**** Records shown ****
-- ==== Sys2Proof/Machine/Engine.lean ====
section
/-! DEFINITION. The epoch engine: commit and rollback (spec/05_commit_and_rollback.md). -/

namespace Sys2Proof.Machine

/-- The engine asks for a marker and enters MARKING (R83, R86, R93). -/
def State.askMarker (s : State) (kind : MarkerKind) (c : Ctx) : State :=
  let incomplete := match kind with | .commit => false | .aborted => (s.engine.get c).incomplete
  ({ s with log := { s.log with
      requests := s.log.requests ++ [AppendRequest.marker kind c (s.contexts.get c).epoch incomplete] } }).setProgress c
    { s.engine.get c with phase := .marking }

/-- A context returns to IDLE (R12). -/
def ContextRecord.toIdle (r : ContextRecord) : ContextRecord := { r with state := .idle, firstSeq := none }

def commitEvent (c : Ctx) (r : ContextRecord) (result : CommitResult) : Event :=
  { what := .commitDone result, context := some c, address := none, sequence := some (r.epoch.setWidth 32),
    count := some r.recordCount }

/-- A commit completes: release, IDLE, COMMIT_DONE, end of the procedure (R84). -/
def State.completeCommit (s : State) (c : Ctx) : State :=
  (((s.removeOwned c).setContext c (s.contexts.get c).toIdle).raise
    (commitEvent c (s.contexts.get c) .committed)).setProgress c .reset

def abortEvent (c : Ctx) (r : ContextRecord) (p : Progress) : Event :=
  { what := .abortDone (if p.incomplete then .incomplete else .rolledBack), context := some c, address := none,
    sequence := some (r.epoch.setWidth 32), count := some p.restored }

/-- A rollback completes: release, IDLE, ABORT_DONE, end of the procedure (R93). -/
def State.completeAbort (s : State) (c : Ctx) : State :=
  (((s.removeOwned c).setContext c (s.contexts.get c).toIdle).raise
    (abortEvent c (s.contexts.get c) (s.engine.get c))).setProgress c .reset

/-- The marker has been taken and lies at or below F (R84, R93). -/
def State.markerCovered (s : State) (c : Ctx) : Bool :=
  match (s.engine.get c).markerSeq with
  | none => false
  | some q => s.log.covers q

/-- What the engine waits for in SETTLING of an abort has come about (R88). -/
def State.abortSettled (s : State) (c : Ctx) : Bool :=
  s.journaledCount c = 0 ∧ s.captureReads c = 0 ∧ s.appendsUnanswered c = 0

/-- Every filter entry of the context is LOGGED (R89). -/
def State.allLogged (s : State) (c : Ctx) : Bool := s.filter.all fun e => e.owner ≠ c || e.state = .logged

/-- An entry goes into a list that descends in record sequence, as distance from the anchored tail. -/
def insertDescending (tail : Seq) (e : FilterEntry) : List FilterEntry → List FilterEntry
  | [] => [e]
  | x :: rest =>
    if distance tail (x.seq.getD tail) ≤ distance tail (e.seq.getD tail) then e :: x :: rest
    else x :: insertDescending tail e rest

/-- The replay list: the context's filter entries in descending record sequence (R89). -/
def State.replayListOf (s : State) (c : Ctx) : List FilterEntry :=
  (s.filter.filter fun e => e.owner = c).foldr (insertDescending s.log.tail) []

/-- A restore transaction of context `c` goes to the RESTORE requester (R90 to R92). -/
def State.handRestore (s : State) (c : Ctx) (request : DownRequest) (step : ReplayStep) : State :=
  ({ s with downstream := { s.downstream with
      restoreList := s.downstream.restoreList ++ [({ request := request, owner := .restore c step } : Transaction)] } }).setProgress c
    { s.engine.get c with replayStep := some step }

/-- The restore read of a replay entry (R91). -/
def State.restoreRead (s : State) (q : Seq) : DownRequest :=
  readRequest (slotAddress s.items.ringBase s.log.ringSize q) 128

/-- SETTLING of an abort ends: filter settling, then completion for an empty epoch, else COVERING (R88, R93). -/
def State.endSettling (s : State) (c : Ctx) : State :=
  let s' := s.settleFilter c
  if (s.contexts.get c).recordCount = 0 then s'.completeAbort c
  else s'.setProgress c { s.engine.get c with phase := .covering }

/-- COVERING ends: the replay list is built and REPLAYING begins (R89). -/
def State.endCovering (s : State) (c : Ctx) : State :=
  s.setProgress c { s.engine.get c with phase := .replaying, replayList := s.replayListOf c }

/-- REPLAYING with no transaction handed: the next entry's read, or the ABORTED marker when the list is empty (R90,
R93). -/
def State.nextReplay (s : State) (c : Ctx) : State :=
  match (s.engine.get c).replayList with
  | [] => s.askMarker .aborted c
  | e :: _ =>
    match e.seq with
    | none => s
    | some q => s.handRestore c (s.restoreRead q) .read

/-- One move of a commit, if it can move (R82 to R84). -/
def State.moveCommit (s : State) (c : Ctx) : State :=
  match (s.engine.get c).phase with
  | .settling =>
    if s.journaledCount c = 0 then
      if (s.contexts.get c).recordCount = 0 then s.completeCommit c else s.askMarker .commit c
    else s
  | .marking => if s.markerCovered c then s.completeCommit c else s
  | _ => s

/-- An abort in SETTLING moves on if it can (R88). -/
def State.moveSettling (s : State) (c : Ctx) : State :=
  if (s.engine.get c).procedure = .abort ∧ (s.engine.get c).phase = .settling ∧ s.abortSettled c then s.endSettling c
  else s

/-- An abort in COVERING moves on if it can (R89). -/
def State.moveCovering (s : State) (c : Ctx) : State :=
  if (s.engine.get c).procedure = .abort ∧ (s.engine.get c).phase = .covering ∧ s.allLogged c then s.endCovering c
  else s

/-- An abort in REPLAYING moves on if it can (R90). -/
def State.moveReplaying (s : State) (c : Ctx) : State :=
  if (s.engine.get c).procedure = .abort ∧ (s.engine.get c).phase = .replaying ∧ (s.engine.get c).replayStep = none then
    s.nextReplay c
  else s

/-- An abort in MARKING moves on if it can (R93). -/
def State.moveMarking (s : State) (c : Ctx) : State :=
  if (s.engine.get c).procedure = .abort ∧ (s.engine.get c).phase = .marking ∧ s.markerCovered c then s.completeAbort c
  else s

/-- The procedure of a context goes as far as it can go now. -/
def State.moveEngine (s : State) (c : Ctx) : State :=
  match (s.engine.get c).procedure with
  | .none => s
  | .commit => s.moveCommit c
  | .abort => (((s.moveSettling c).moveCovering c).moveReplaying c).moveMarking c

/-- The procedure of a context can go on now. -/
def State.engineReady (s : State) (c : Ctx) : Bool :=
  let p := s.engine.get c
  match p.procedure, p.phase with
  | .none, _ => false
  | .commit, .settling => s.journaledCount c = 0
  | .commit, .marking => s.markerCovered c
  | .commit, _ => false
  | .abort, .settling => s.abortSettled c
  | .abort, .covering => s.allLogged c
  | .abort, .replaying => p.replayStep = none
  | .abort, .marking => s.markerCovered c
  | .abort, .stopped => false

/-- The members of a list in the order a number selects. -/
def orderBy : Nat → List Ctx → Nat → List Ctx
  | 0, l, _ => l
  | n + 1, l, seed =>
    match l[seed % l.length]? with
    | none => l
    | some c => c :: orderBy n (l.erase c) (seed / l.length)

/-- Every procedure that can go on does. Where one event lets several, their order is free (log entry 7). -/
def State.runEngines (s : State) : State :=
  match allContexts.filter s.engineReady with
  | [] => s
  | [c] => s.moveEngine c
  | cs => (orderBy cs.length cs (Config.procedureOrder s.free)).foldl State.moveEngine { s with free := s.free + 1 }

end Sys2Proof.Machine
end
****
#### What you should do:
Using the records above, copy word for word the line with "what := .commitDone", the line with "def abortEvent (c", and every line between them.

#### Exercise output:
  { what := .commitDone result, context := some c, address := none, sequence := some (r.epoch.setWidth 32),
    count := some r.recordCount }

/-- A commit completes: release, IDLE, COMMIT_DONE, end of the procedure (R84). -/
def State.completeCommit (s : State) (c : Ctx) : State :=
  (((s.removeOwned c).setContext c (s.contexts.get c).toIdle).raise
    (commitEvent c (s.contexts.get c) .committed)).setProgress c .reset

def abortEvent (c : Ctx) (r : ContextRecord) (p : Progress) : Event :=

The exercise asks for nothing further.